“Sono felice di consegnare a Ricardo Merlo la cittadinanza onoraria di Còrdoba . La nostra città ha da oggi un nuovo illustre cittadino”. Con queste parole il Sindaco Ramon Javier Mestre ha consegnato a la cittadinanza onoraria al deputato italiano e Presidente del MAIE, on. Ricardo Merlo. Alla cerimonia, che si è svolta nella salone principale del Municipio, lunedì 27 agosoto, hanno preso parte il vicesindaco, Marcelo Cossar, il presidente del Comites, Rodolfo Borghese e il coordinatore del MAIE di Còrdoba, Mario Borghese. Il Presidente del MAIE, da parte sua, ha dichiarato: “Ringrazio il Sindaco Mestre e confesso di aver provato una grande emozione a ricevere un così importante riconoscimento in modo del tutto inaspettato. Per me è un onore diventare cittadino illustre di Còrdoba, una delle principali città sudamericane – la seconda città argentina, con quasi 1.500.000 abitanti e una consistente ed attiva comunità italiana”.

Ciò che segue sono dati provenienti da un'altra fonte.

-- ==== Sys2Proof/Certificates/Slice0/Obligations.lean ====
section
/-! DEFINITION. The statements for the provers. -/

open Sys2Proof Sys2Proof.Machine

/-- Words written out from the encoding tables decode to their instructions (03_encoding.md). -/
def Obligations.DecodedWords : Prop :=
  decode .mix 0x00808283 0 = some (.iadd ⟨false, false, 2, 5, .s 3⟩) ∧
  decode .mem 0x0060C102 0 = some (.ld ⟨.x4, .dflt, 3, 2, 2⟩) ∧
  decode .eng 0x04008000 0 = some (.wait 2) ∧
  decode .fld 0x04004100 0 = some (.fdom 1 2) ∧
  decode .syn 0x01004000 0 = some (.bara 1) ∧
  decode .sys 0x02000000 0 = some .tret ∧
  decode .mtx 0x01000000 0 = some .wflip

/-- Decoding the words of any well-formed instruction gives that instruction (03_encoding.md). -/
def Obligations.EncodeDecodeAgree : Prop :=
  ∀ i, Sys2Proof.Laws.RoundTrip.Statement i

/-- A step runs the decoded instruction (03_encoding.md; 06_lanes_float.md; 07_group.md; log entry 2). -/
def Obligations.StepRunsDecoded : Prop :=
  (∀ (s : State) (iss : Issue) (rest : List Issue) (g : Group) (t : Thread) (ts : List Thread) (c : Sys2Proof.Class) (i : Instr),
    s.agenda = [] → s.stopped = false → s.issues = iss :: rest → headTaken s iss rest →
    s.group? iss.gid = some g → (g.threads.filter fun t => iss.lanes.contains t.lane) = t :: ts →
    (∀ u ∈ t :: ts, u.late = none) → t.cls = some c → decode c (t.wordAt iss.pc) (t.wordAt (iss.pc + 4)) = some i →
    step s = exec i { s with issues := rest, cur := some iss }) ∧
  (∀ (s : State) (iss j : Issue) (rest : List Issue), s.agenda = [] → s.stopped = false → s.issues = iss :: rest →
    (rest.find? fun j => j.gid == iss.gid) = some j →
    (wouldTrap { s with issues := rest } iss = false ∨ j.pc.toNat < iss.pc.toNat) →
    wouldTrap { s with issues := rest } j = true → step s = step { s with issues := j :: rest.filter fun x => x.gid != iss.gid })

/-- A step traps on an illegal word and on a late mark (03_encoding.md; 26_faults.md; 14_queue.md). -/
def Obligations.StepTraps : Prop :=
  (∀ (s : State) (iss : Issue) (rest : List Issue) (g : Group) (t : Thread) (ts : List Thread) (c : Sys2Proof.Class),
    s.agenda = [] → s.stopped = false → s.issues = iss :: rest → headTaken s iss rest →
    s.group? iss.gid = some g → (g.threads.filter fun t => iss.lanes.contains t.lane) = t :: ts →
    (∀ u ∈ t :: ts, u.late = none) → t.cls = some c → decode c (t.wordAt iss.pc) (t.wordAt (iss.pc + 4)) = none →
    step s = .next (takeTrap { s with issues := rest, cur := some iss } iss 0x01)) ∧
  (∀ (s : State) (iss : Issue) (rest : List Issue) (g : Group) (t : Thread) (q a : Nat),
    s.agenda = [] → s.stopped = false → s.issues = iss :: rest → headTaken s iss rest → s.group? iss.gid = some g →
    ((g.threads.filter fun t => iss.lanes.contains t.lane).find? fun t => t.late.isSome) = some t → t.late = some (q, a) →
    step s = .next (takeTrap { s with issues := rest, cur := some iss } iss 0x58
      { info0 := BitVec.ofNat 32 q, addr := a,
        lanes := ((g.threads.filter fun t => iss.lanes.contains t.lane).filter fun t => t.late.isSome).map (·.lane) }))

/-- The order in which the machine takes its own steps (the model's choice, log entry 2) (log entry 2). -/
def Obligations.StepOrder : Prop :=
  (∀ (s : State) (e : Instr) (rest : List Instr), s.agenda = e :: rest → step s = exec e { s with agenda := rest }) ∧
  (∀ s : State, s.agenda = [] → s.stopped = true → step s = .next s) ∧
  (∀ (s : State) (e : Instr), s.agenda = [] → s.stopped = false → s.issues = [] → nextDue s = some e → step s = exec e s) ∧
  (∀ s : State, s.agenda = [] → s.stopped = false → s.issues = [] → nextDue s = none → step s = exec .issueSelect s)

/-- Every step keeps memory in its canonical form (08_memory.md; log entry 4). -/
def Obligations.MemoryStaysCanonical : Prop :=
  ∀ s t : State, s.memWf = true → step s = .next t → t.memWf = true

/-- The state after reset (28_platform.md; 14_queue.md; 21_link.md). -/
def Obligations.ResetState : Prop :=
  State.reset.memWf = true ∧ State.reset.booted = false ∧ State.reset.ctxs = [] ∧ State.reset.health = [] ∧
  State.reset.cycle = 0 ∧ State.reset.quantum = 2400000 ∧ State.reset.ftoexp = 22 ∧ State.reset.powerCap = 1650 ∧
  State.reset.pwrst = 4 ∧ goesOn State.reset

/-- The 32-bit integer instructions write v[D] of every active lane (05_thread.md; 06_lanes_float.md). -/
def Obligations.IntegerLaneResults : Prop :=
  ∀ row ∈ bxRows, ∀ x : Bx, x.u = false → ∀ s iss g, Passes (row.1 x) s iss g →
    exec (row.1 x) s = .next (lanesDo s iss 1 fun t =>
      let r := row.2.2 x.f (t.vget x.a.toNat).w (bval iss.snap t x.b).w (t.vget x.d.toNat).w
      (if r.2 then t.setSat else t).vset x.d.toNat
        ⟨r.1, (t.vget x.a.toNat).poi || (bval iss.snap t x.b).poi || (row.2.1 && (t.vget x.d.toNat).poi)⟩)

/-- The 32-bit integer instructions in uniform form write s[D] once (05_thread.md). -/
def Obligations.IntegerUniformResults : Prop :=
  ∀ row ∈ bxRows, ∀ x : Bx, x.u = true → ∀ s iss g, Passes (row.1 x) s iss g →
    exec (row.1 x) s = .next (
      let a := sget {} iss.snap x.a.toNat
      let b := ubval iss.snap x.b
      let d := sget {} iss.snap x.d.toNat
      let r := row.2.2 x.f a.w b.w d.w
      let t := if r.2 then s.mapLanes iss.gid iss.lanes Thread.setSat else s
      advance (t.setS iss.gid x.d.toNat ⟨r.1, a.poi || b.poi || (row.2.1 && d.poi)⟩) iss 1)

/-- The 64-bit integer and shift instructions write a register pair (05_thread.md). -/
def Obligations.Integer64Results : Prop :=
  (∀ row ∈ bxRows64, ∀ x : Bx, ∀ s iss g, Passes (row.1 x) s iss g →
    exec (row.1 x) s = .next (
      if x.u then
        let a := spair iss.snap x.a.toNat
        let b := ubval64 iss.snap x.b
        let d := spair iss.snap x.d.toNat
        advance (s.setS64 iss.gid x.d.toNat ⟨row.2.2 a.w b.w d.w, a.poi || b.poi || (row.2.1 && d.poi)⟩) iss 1
      else lanesDo s iss 1 fun t =>
        let a := vpair t x.a.toNat
        let b := bval64 iss.snap t x.b
        let d := vpair t x.d.toNat
        t.vset64 x.d.toNat ⟨row.2.2 a.w b.w d.w, a.poi || b.poi || (row.2.1 && d.poi)⟩)) ∧
  (∀ x : Bx, ∀ s iss g, Passes (.shl64 x) s iss g → x.u = false →
    exec (.shl64 x) s = .next (lanesDo s iss 1 fun t =>
      let a := vpair t x.a.toNat
      let b := bval iss.snap t x.b
      t.vset64 x.d.toNat ⟨BitVec.ofNat 64 (a.w.toNat * 2 ^ b.w.toNat), a.poi || b.poi⟩)) ∧
  (∀ x : Bx, ∀ s iss g, Passes (.shl64 x) s iss g → x.u = true →
    exec (.shl64 x) s = .next (
      let a := spair iss.snap x.a.toNat
      let b := ubval iss.snap x.b
      advance (s.setS64 iss.gid x.d.toNat ⟨BitVec.ofNat 64 (a.w.toNat * 2 ^ b.w.toNat), a.poi || b.poi⟩) iss 1)) ∧
  (∀ x : Bx, ∀ s iss g, Passes (.shr64 x) s iss g → x.u = false →
    exec (.shr64 x) s = .next (lanesDo s iss 1 fun t =>
      let a := vpair t x.a.toNat
      let b := bval iss.snap t x.b
      t.vset64 x.d.toNat ⟨if x.f then BitVec.ofInt 64 (a.w.toInt / 2 ^ b.w.toNat) else BitVec.ofNat 64 (a.w.toNat / 2 ^ b.w.toNat),
        a.poi || b.poi⟩)) ∧
  (∀ x : Bx, ∀ s iss g, Passes (.shr64 x) s iss g → x.u = true →
    exec (.shr64 x) s = .next (
      let a := spair iss.snap x.a.toNat
      let b := ubval iss.snap x.b
      advance (s.setS64 iss.gid x.d.toNat ⟨if x.f then BitVec.ofInt 64 (a.w.toInt / 2 ^ b.w.toNat)
        else BitVec.ofNat 64 (a.w.toNat / 2 ^ b.w.toNat), a.poi || b.poi⟩) iss 1))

“Il rapporto del Presidente Ricardo Merlo con Còrdoba – ha ricordato Rodolfo Borghese, presidente del Comites – non incomincia oggi; egli da sempre si interessa alla nostra circoscrizione tutta, alla nostra collettività italiana, alle sue eccellenze, come ad esempio quelle nei settori della cultura e della formazione. Grazie al suo intervento, ad esempio, abbiamo ottenuto il riconoscimento della parità scolastica alla scuola Danti Alighieri. Questo, di oggi, è un riconoscimento per l’intera collettività italiana".
Piena soddisfazione è stata manifestata anche dal coordinatore del MAIE della circoscrizione consolare Mario Borghese – promotore e curatore degli incontri istituzionali e con la collettività di questi due giorni di visita dell’on. Ricardo Merlo a Còrdoba – che ha aggiunto: "Questo riconoscimento ci riempie di orgoglio e aumenta il prestigio della collettività italiana cordobesa. Noi del MAIE continuiamo a lavorare uniti per gli obiettivi comuni, perché solo grazie a un’azione coordinata di tutte le forze in campo possiamo difendere i nostri diritti di italiani e sostenere l’italianità all’estero”.